• [Problem to solve]:
What follows is a set of records; give them all back exactly.

• [Data records]:
■ ■ ■ ■
-- ==== Sys2Proof/Machine/Static.lean ====
section
/-! DEFINITION. The static checks of one command word (R66 to R80, R96, R131), made by the loader and repeated at issue. -/

namespace Sys2Proof.Machine

/-- The bits that a field of `n` bits at bit `lo` takes. -/
def fieldMask (lo n : Nat) : Nat := (2 ^ n - 1) * 2 ^ lo

/-- Is every set bit of `w` inside the listed fields (R66)? -/
def onlyFields (w : Nat) (fs : List (Nat × Nat)) : Bool :=
  let m := fs.foldl (fun m f => m ||| fieldMask f.1 f.2) 0
  decide (w &&& m = w)

/-- A static scratch field above 48,127 without XEN (R68). -/
def badUnit (w lo : Nat) : Bool := decide (Config.topUnit ≤ bitsOf w lo 16)

/-- The first failing check of a list. -/
def firstCode : List (Bool × Code) → Option Code
  | [] => none
  | (b, c) :: l => if b then some c else firstCode l

/-- Fields of the scalar operations (R69). -/
def scalarFields (op : Nat) : List (Nat × Nat) :=
  if op = 0 then [(32, 4), (64, 64)] else if op = 1 then [(32, 8), (64, 32)]
  else if op ≤ 3 then [(32, 12)] else if op ≤ 5 then [(32, 8), (64, 6)]
  else if op ≤ 7 then [(32, 8), (64, 32)] else [(32, 4), (64, 4)]

/-- Fields of the flow operations (R71). -/
def flowFields (op : Nat) : List (Nat × Nat) :=
  if op = 0 then [(32, 16), (48, 4), (52, 1), (53, 4), (57, 1), (64, 11)]
  else if op = 2 then [(64, 11)] else if op = 3 ∨ op = 4 then [(32, 4), (64, 11)]
  else if op = 5 then [(32, 8), (64, 11)] else if op = 7 then [(32, 16)] else []

/-- Fields of the synchronisation operations (R75). -/
def syncFields (op : Nat) : List (Nat × Nat) :=
  if op ≤ 2 then [(32, 6), (48, 16)] else if op = 3 then [(32, 5)] else [(32, 3)]

/-- The row class (R77, R127, R131). -/
def rowStatic (w op : Nat) (xen : Bool) : Option Code :=
  let src := bitsOf w 32 16
  let dst := bitsOf w 48 16
  let param := bitsOf w 64 16
  let sub := bitsOf w 80 8
  let fn := sub % 8
  let bankSrc := decide (src = 0xFFFF)
  let srcBad := if bankSrc then xen else !xen && badUnit w 32
  let vec := !xen && badUnit w 32 || (xen && bankSrc)
  firstCode
    [ (decide (5 < op) || !onlyFields w [(0, 32), (32, 16), (48, 16), (64, 16), (80, 8), (88, 1)], .badCommand),
      (match op with
        | 0 => if fn = 2 ∨ fn = 3 then vec || badUnit w 48 || decide (256 < param)
               else decide (sub ≠ 0 ∧ sub ≠ 1 ∧ sub ≠ 4) || srcBad || badUnit w 48
        | 1 => decide (3 < sub) || srcBad || badUnit w 48 || decide (if sub = 3 then 63 < param else param ≠ 0)
        | 2 => decide (7 < sub) || srcBad || badUnit w 48 || (decide (sub = 2) && decide (63 < param))
               || (decide (4 < sub) && decide (Config.topUnit ≤ param))
        | 3 => !bankSrc || xen || decide (dst ≠ 0xFFFF) || decide (sub ≠ 0) || decide (32 < param)
        | 4 => vec || decide (dst ≠ 0) || decide (sub ≠ 0) || decide (param ≠ 0)
        | _ => srcBad || badUnit w 48 || decide (sub ≠ 0), .badCommand),
      (decide (op = 0) && decide (fn = 2 ∨ fn = 3) && decide (param = 0), .zeroExtent),
      (decide (op = 5) && decide (param = 0), .zeroExtent) ]

/-- Bytes from unit `u` reach unit 48,128 or beyond (R80). -/
def reachTop (u bytes : Nat) : Bool := decide (Config.scratchTop < u * 64 + bytes)

/-- The static checks of a command word: reserved classes, operations, encodings and bits, WEN or SEN in a sequencer
class, XEN without an indexed field, scratch fields, DEN, and static zeros (R68, R73, R75, R80, R96, R131). In a sequencer-class
word no command waits, signals or is indexed, so WSEM, SSEM, XREG and XSH are taken as reserved there and have to be zero (the model's
choice: log 99). -/
def staticCheck (word : CmdWord) : Option Code :=
  let w := word.toNat
  let op := bitsOf w 4 4
  let xen := bitOf w 22
  match bitsOf w 0 4 with
  | 0 => firstCode [(decide (8 < op) || !onlyFields w ((0, 8) :: scalarFields op), .badCommand),
      (decide (op = 8) && decide (5 < bitsOf w 64 4), .badCommand)]
  | 1 => firstCode [(decide (8 < op) || !onlyFields w ((0, 8) :: flowFields op), .badCommand),
      (decide (op = 0) && !bitOf w 52 && decide (bitsOf w 32 16 = 0), .zeroExtent)]
  | 2 => firstCode [(decide (4 < op) || !onlyFields w ((0, 8) :: syncFields op), .badCommand),
      (decide (op ≤ 1) && decide (bitsOf w 48 16 = 0), .zeroExtent),
      (decide (op = 3) && decide (bitsOf w 32 5 = 0), .zeroExtent)]
  | 3 =>
    let ok := if op = 0 then
        onlyFields w [(0, 32), (32, 28)] && decide (bitsOf w 48 3 ≤ 4) && decide (bitsOf w 51 3 ≤ 4)
          && decide (bitsOf w 55 2 ≤ 2) && decide (bitsOf w 57 2 ≤ 2)
          && (decide (1 < bitsOf w 51 3) || decide (bitsOf w 55 4 = 0))
      else if op = 1 then onlyFields w [(0, 32), (32, 18)]
      else decide (op = 2) && onlyFields w [(0, 32), (32, 17)]
    firstCode [(!ok || (!xen && badUnit w 32), .badCommand)]
  | 4 => rowStatic w op xen
  | 5 => firstCode [(decide (3 < op) || !onlyFields w [(0, 32), (32, 32)] || (!xen && badUnit w 32) || badUnit w 48
      || (decide (op = 0 ∨ op = 3) && decide (bitsOf w 48 16 ≠ 0)), .badCommand)]
  | 6 => firstCode [(decide (10 < op) || !onlyFields w [(0, 32), (32, 21)] || (!xen && badUnit w 32)
      || decide (bitOf w 52 ≠ decide (op = 7 ∨ op = 9)), .badCommand)]
  | 7 =>
    if op = 0 then firstCode
      [(!onlyFields w [(0, 32), (32, 45), (80, 16)] || (!xen && badUnit w 48), .badCommand),
       (decide (4096 < bitsOf w 64 13), .msgLength),
       (!xen && decide (bitsOf w 64 13 ≠ 0) && reachTop (bitsOf w 48 16) (bitsOf w 64 13), .scratchRange)]
    else if op = 1 then firstCode
      [(!onlyFields w [(0, 32), (32, 4), (48, 29), (80, 5)] || (!xen && badUnit w 48), .badCommand),
       (!xen && reachTop (bitsOf w 48 16) (64 + ceilDiv (bitsOf w 64 13) 64 * 64), .scratchRange)]
    else firstCode [(decide (2 < op) || !onlyFields w [(0, 32), (32, 3), (48, 16)] || xen, .badCommand)]
  | _ => some .badCommand

end Sys2Proof.Machine
end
■ ■ ■ ■
• [Result of this task]:
-- ==== Sys2Proof/Machine/Static.lean ====
section
/-! DEFINITION. The static checks of one command word (R66 to R80, R96, R131), made by the loader and repeated at issue. -/

namespace Sys2Proof.Machine

/-- The bits that a field of `n` bits at bit `lo` takes. -/
def fieldMask (lo n : Nat) : Nat := (2 ^ n - 1) * 2 ^ lo

/-- Is every set bit of `w` inside the listed fields (R66)? -/
def onlyFields (w : Nat) (fs : List (Nat × Nat)) : Bool :=
  let m := fs.foldl (fun m f => m ||| fieldMask f.1 f.2) 0
  decide (w &&& m = w)

/-- A static scratch field above 48,127 without XEN (R68). -/
def badUnit (w lo : Nat) : Bool := decide (Config.topUnit ≤ bitsOf w lo 16)

/-- The first failing check of a list. -/
def firstCode : List (Bool × Code) → Option Code
  | [] => none
  | (b, c) :: l => if b then some c else firstCode l

/-- Fields of the scalar operations (R69). -/
def scalarFields (op : Nat) : List (Nat × Nat) :=
  if op = 0 then [(32, 4), (64, 64)] else if op = 1 then [(32, 8), (64, 32)]
  else if op ≤ 3 then [(32, 12)] else if op ≤ 5 then [(32, 8), (64, 6)]
  else if op ≤ 7 then [(32, 8), (64, 32)] else [(32, 4), (64, 4)]

/-- Fields of the flow operations (R71). -/
def flowFields (op : Nat) : List (Nat × Nat) :=
  if op = 0 then [(32, 16), (48, 4), (52, 1), (53, 4), (57, 1), (64, 11)]
  else if op = 2 then [(64, 11)] else if op = 3 ∨ op = 4 then [(32, 4), (64, 11)]
  else if op = 5 then [(32, 8), (64, 11)] else if op = 7 then [(32, 16)] else []

/-- Fields of the synchronisation operations (R75). -/
def syncFields (op : Nat) : List (Nat × Nat) :=
  if op ≤ 2 then [(32, 6), (48, 16)] else if op = 3 then [(32, 5)] else [(32, 3)]

/-- The row class (R77, R127, R131). -/
def rowStatic (w op : Nat) (xen : Bool) : Option Code :=
  let src := bitsOf w 32 16
  let dst := bitsOf w 48 16
  let param := bitsOf w 64 16
  let sub := bitsOf w 80 8
  let fn := sub % 8
  let bankSrc := decide (src = 0xFFFF)
  let srcBad := if bankSrc then xen else !xen && badUnit w 32
  let vec := !xen && badUnit w 32 || (xen && bankSrc)
  firstCode
    [ (decide (5 < op) || !onlyFields w [(0, 32), (32, 16), (48, 16), (64, 16), (80, 8), (88, 1)], .badCommand),
      (match op with
        | 0 => if fn = 2 ∨ fn = 3 then vec || badUnit w 48 || decide (256 < param)
               else decide (sub ≠ 0 ∧ sub ≠ 1 ∧ sub ≠ 4) || srcBad || badUnit w 48
        | 1 => decide (3 < sub) || srcBad || badUnit w 48 || decide (if sub = 3 then 63 < param else param ≠ 0)
        | 2 => decide (7 < sub) || srcBad || badUnit w 48 || (decide (sub = 2) && decide (63 < param))
               || (decide (4 < sub) && decide (Config.topUnit ≤ param))
        | 3 => !bankSrc || xen || decide (dst ≠ 0xFFFF) || decide (sub ≠ 0) || decide (32 < param)
        | 4 => vec || decide (dst ≠ 0) || decide (sub ≠ 0) || decide (param ≠ 0)
        | _ => srcBad || badUnit w 48 || decide (sub ≠ 0), .badCommand),
      (decide (op = 0) && decide (fn = 2 ∨ fn = 3) && decide (param = 0), .zeroExtent),
      (decide (op = 5) && decide (param = 0), .zeroExtent) ]

/-- Bytes from unit `u` reach unit 48,128 or beyond (R80). -/
def reachTop (u bytes : Nat) : Bool := decide (Config.scratchTop < u * 64 + bytes)

/-- The static checks of a command word: reserved classes, operations, encodings and bits, WEN or SEN in a sequencer
class, XEN without an indexed field, scratch fields, DEN, and static zeros (R68, R73, R75, R80, R96, R131). In a sequencer-class
word no command waits, signals or is indexed, so WSEM, SSEM, XREG and XSH are taken as reserved there and have to be zero (the model's
choice: log 99). -/
def staticCheck (word : CmdWord) : Option Code :=
  let w := word.toNat
  let op := bitsOf w 4 4
  let xen := bitOf w 22
  match bitsOf w 0 4 with
  | 0 => firstCode [(decide (8 < op) || !onlyFields w ((0, 8) :: scalarFields op), .badCommand),
      (decide (op = 8) && decide (5 < bitsOf w 64 4), .badCommand)]
  | 1 => firstCode [(decide (8 < op) || !onlyFields w ((0, 8) :: flowFields op), .badCommand),
      (decide (op = 0) && !bitOf w 52 && decide (bitsOf w 32 16 = 0), .zeroExtent)]
  | 2 => firstCode [(decide (4 < op) || !onlyFields w ((0, 8) :: syncFields op), .badCommand),
      (decide (op ≤ 1) && decide (bitsOf w 48 16 = 0), .zeroExtent),
      (decide (op = 3) && decide (bitsOf w 32 5 = 0), .zeroExtent)]
  | 3 =>
    let ok := if op = 0 then
        onlyFields w [(0, 32), (32, 28)] && decide (bitsOf w 48 3 ≤ 4) && decide (bitsOf w 51 3 ≤ 4)
          && decide (bitsOf w 55 2 ≤ 2) && decide (bitsOf w 57 2 ≤ 2)
          && (decide (1 < bitsOf w 51 3) || decide (bitsOf w 55 4 = 0))
      else if op = 1 then onlyFields w [(0, 32), (32, 18)]
      else decide (op = 2) && onlyFields w [(0, 32), (32, 17)]
    firstCode [(!ok || (!xen && badUnit w 32), .badCommand)]
  | 4 => rowStatic w op xen
  | 5 => firstCode [(decide (3 < op) || !onlyFields w [(0, 32), (32, 32)] || (!xen && badUnit w 32) || badUnit w 48
      || (decide (op = 0 ∨ op = 3) && decide (bitsOf w 48 16 ≠ 0)), .badCommand)]
  | 6 => firstCode [(decide (10 < op) || !onlyFields w [(0, 32), (32, 21)] || (!xen && badUnit w 32)
      || decide (bitOf w 52 ≠ decide (op = 7 ∨ op = 9)), .badCommand)]
  | 7 =>
    if op = 0 then firstCode
      [(!onlyFields w [(0, 32), (32, 45), (80, 16)] || (!xen && badUnit w 48), .badCommand),
       (decide (4096 < bitsOf w 64 13), .msgLength),
       (!xen && decide (bitsOf w 64 13 ≠ 0) && reachTop (bitsOf w 48 16) (bitsOf w 64 13), .scratchRange)]
    else if op = 1 then firstCode
      [(!onlyFields w [(0, 32), (32, 4), (48, 29), (80, 5)] || (!xen && badUnit w 48), .badCommand),
       (!xen && reachTop (bitsOf w 48 16) (64 + ceilDiv (bitsOf w 64 13) 64 * 64), .scratchRange)]
    else firstCode [(decide (2 < op) || !onlyFields w [(0, 32), (32, 3), (48, 16)] || xen, .badCommand)]
  | _ => some .badCommand

end Sys2Proof.Machine
end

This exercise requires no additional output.